→ What to work on
Please give back only the lines below from the one containing "else match beAt f 15 1 with" to the one containing "if macSts s1", each repeated word for word, both ends included.

===== Data supplied

/-- SHED_REQ received (R86). Of two crossing requests the larger nonce stands; equal ones are both withdrawn. -/
def shedRecv (p target seq nonce : Nat) (s : State) : CopOut :=
  if !copActive s p then copNone s
  else match copPending s p with
    | some q =>
      if q.wake then copNone s
      else if q.acked || q.nonce < nonce then shedAnswer p target seq nonce s
      else if q.nonce = nonce then copNone (setPort p { port s p with copReq := none } s)
      else copNone s
    | none => shedAnswer p target seq nonce s

/-- SHED_ACK (R86): the port's transmitter switches at its next alignment marker (log entry 42, DEDUCED). -/
def shedAck (p : Nat) (s : State) : CopOut :=
  match (port s p).copReq with
  | some q =>
    if copActive s p && !q.wake && !q.acked then
      copNone (switchLanes p q.target (setPort p { port s p with copReq := some { q with acked := true, t0 := now s } } s))
    else copNone s
  | none => copNone s

/-- SHED_NAK (R86): the initiator waits HOLD_MS before asking again. -/
def shedNak (p : Nat) (s : State) : CopOut :=
  match (port s p).copReq with
  | some q =>
    if copActive s p && !q.wake && !q.acked then
      copNone (setPort p { port s p with copReq := none, copNakUntil := now s + copHold s p } s)
    else copNone s
  | none => copNone s

/-- Triggers of a wake at the port itself (R87). -/
def wakeWanted (s : State) (p : Nat) : Bool :=
  let st := port s p
  decide (liveF s (pa (macPage p) offCOP_WAKE) fCOP_WAKE_WAKE_CELLS < txc s p) ||
  (!utilBelow s p st.winLast (liveF s (pa (macPage p) offCOP_CFG) fCOP_CFG_WAKE_PCT) (activeLanes s p) &&
    decide (liveF s (pa (macPage p) offCOP_CFG) fCOP_CFG_WAKE_PCT * portRate s p * 100000 * activeLanes s p
      < st.winLast * 800 * fullLanes s p)) ||
  decide (st.copHello + 300 * tMs ≤ now s)

/-- Sends WAKE_REQ (log entry 89, DESIGN CHOICE). -/
def wakeSend (p nonce : Nat) (s : State) : CopOut :=
  copSend p 5 (fullLanes s p) (nonce % 65536) none
    (setPort p { port s p with copReq := some ⟨true, fullLanes s p, nonce % 65536, now s, false⟩ } s)

/-- WAKE_REQ sent on a trigger (R87), also while one is unanswered, whose 20 µs then start again (log entry 133, DESIGN
CHOICE). -/
def wakeTrigger (p nonce : Nat) (s : State) : CopOut :=
  if copActive s p && copOpen s p && activeLanes s p < fullLanes s p && wakeWanted s p then wakeSend p nonce s else copNone s

/-- WAKE_REQ received (R87): the quiet lanes wake and it is answered; it overrides any shed. A port that has left Coppice
for its gate list answers too (log entry 126, DEDUCED). -/
def wakeRecv (p seq nonce : Nat) (s : State) : CopOut :=
  if !copType (phyType s p) || macSts s p fMAC_STS_LINK ≠ 1 then copNone s
  else
    copSend p 6 (fullLanes s p) nonce (some seq) (switchLanes p (fullLanes s p)
      (setPort p { port s p with copReq := some ⟨true, fullLanes s p, nonce, now s, true⟩ } s))

/-- WAKE_ACK (R87): all lanes carry data again. Alignment is due 20 µs after the WAKE_REQ. -/
def wakeAck (p : Nat) (s : State) : CopOut :=
  match (port s p).copReq with
  | some q =>
    if q.wake && !q.acked then
      copNone (switchLanes p (fullLanes s p) (setPort p { port s p with copReq := some { q with acked := true } } s))
    else copNone s
  | none => copNone s

/-- A port leaves Coppice as its gate list is enabled: its transmitter returns to all lanes (R84; log entry 126,
DEDUCED). -/
def copLeave (p : Nat) (s : State) : State :=
  if macSts s p fMAC_STS_COPPICE_ACTIVE = 1 then
    setSts p fMAC_STS_COPPICE_ACTIVE 0 (switchLanes p (fullLanes s p)
      (setPort p { port s p with copReq := none, copLowSince := none } s))
  else s

/-- UTILISATION_WINDOW (R86): a window of 100 µs ends. -/
def utilisationWindow (p : Nat) (s : State) : State :=
  let st := port s p
  if !copActive s p || now s < st.winStart + 100 * tUs then s
  else
    let low := utilBelow s p st.winBytes (liveF s (pa (macPage p) offCOP_CFG) fCOP_CFG_SHED_PCT) (activeLanes s p / 2)
    let since := if low then some (st.copLowSince.getD st.winStart) else none
    setPort p { st with winLast := st.winBytes, winBytes := 0, winStart := now s, copLowSince := since } s

/-- COPPICE_TIMEOUT (R86, R87): a change was not complete within 20 µs. A shed wakes, by a WAKE_REQ where the MAC may send
one (R419); a wake retrains with the link down. -/
def coppiceTimeout (p nonce : Nat) (s : State) : CopOut :=
  match (port s p).copReq with
  | none => copNone s
  | some q =>
    if macSts s p fMAC_STS_LINK ≠ 1 || now s < q.t0 + 20 * tUs then copNone s
    else if q.wake then copNone (takeDown p (tryState s p) (pvRecord p 8 s))
    else if q.acked && copActive s p then
      (if copOpen s p then wakeSend p nonce (pvRecord p 8 s) else copNone (pvRecord p 8 s))
    else copNone s

/-- A received Coppice frame acts by its type, target, sequence number and nonce (R85). With another version or type it is
consumed without effect (log entry 98, DESIGN CHOICE). -/
def copReceive (p : Nat) (f : Bytes) (s : State) : CopOut :=
  let target := beAt f 16 1
  let seq := beAt f 17 1
  let nonce := beAt f 18 2
  if byteAt f 14 ≠ 1 then copNone s
  else match beAt f 15 1 with
    | 1 => helloRecv p s
    | 2 => shedRecv p target seq nonce s
    | 3 => shedAck p s
    | 4 => shedNak p s
    | 5 => wakeRecv p seq nonce s
    | 6 => wakeAck p s
    | _ => copNone s

/-- Whether the receive MAC of a port accepts a frame that starts now (R37, R72, R419), from the line in loopback too (log
entry 135, DESIGN CHOICE). -/
def rxAccepts (s : State) (p : Nat) : Bool := running s (macPage p) && macSts s p fMAC_STS_LINK = 1 && !safe s

/-- Counts a frame of `n` bytes that passed the checks of R73. -/
def rxCountGood (p n : Nat) (s : State) : State := ctrAdd (macPage p) cMac_RX_BYTES n (count (macPage p) cMac_RX_FRAMES s)

/-- Sends the Coppice frame of an outcome. In loopback it returns to the port's own receiver, whose answer goes the same
way; no answer is itself answered (R69, R85). -/
def copEmit (p : Nat) : Nat → CopOut → State
  | 0, r => if r.1.isEmpty then r.2 else sendOut p r.1 r.2
  | n + 1, r =>
    if r.1.isEmpty then r.2
    else
      let s1 := sendOut p r.1 r.2
      if macSts s1 p fMAC_STS_LSTATE = lsLoop && rxAccepts s1 p then
        copEmit p n (copReceive p r.1 (rxCountGood p r.1.length s1))
      else s1

/-- A Coppice command takes its effect, and its frame goes out. -/
def coppice (p : Nat) (f : State → CopOut) (s : State) : State := copEmit p 2 (f s)

/-- A received Coppice message of a port with COPPICE_EN at 1: a 64-byte frame that the receive MAC accepts and counts (R72, R75, R85). -/
def copArrive (p : Nat) (f : State → CopOut) (s : State) : State :=
  if rxAccepts s p && 128 ≤ p && liveB s (pa (macPage p) offMAC_CFG) fMAC_CFG_COPPICE_EN then
    coppice p f (rxCountGood p 64 s)
  else s

/-- HELLO (R84): sent every 100 ms, or received. -/
def hello (p : Nat) (recv : Bool) (s : State) : State :=
  if recv then copArrive p (helloRecv p) s else coppice p (helloSend p) s

/-- SHED_REQ (R86): sent, or received. -/
def shedReq (p : Nat) (recv : Bool) (target seq nonce : Nat) (s : State) : State :=
  if recv then copArrive p (shedRecv p target seq nonce) s else coppice p (shedSend p nonce) s

/-- WAKE_REQ (R87): sent on a trigger, or received. -/
def wakeReq (p : Nat) (recv : Bool) (seq nonce : Nat) (s : State) : State :=
  if recv then copArrive p (wakeRecv p seq nonce) s else coppice p (wakeTrigger p nonce) s

end Sys2Proof.Machine
end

==========

→ Task response
  else match beAt f 15 1 with
    | 1 => helloRecv p s
    | 2 => shedRecv p target seq nonce s
    | 3 => shedAck p s
    | 4 => shedNak p s
    | 5 => wakeRecv p seq nonce s
    | 6 => wakeAck p s
    | _ => copNone s

/-- Whether the receive MAC of a port accepts a frame that starts now (R37, R72, R419), from the line in loopback too (log
entry 135, DESIGN CHOICE). -/
def rxAccepts (s : State) (p : Nat) : Bool := running s (macPage p) && macSts s p fMAC_STS_LINK = 1 && !safe s

/-- Counts a frame of `n` bytes that passed the checks of R73. -/
def rxCountGood (p n : Nat) (s : State) : State := ctrAdd (macPage p) cMac_RX_BYTES n (count (macPage p) cMac_RX_FRAMES s)

/-- Sends the Coppice frame of an outcome. In loopback it returns to the port's own receiver, whose answer goes the same
way; no answer is itself answered (R69, R85). -/
def copEmit (p : Nat) : Nat → CopOut → State
  | 0, r => if r.1.isEmpty then r.2 else sendOut p r.1 r.2
  | n + 1, r =>
    if r.1.isEmpty then r.2
    else
      let s1 := sendOut p r.1 r.2
      if macSts s1 p fMAC_STS_LSTATE = lsLoop && rxAccepts s1 p then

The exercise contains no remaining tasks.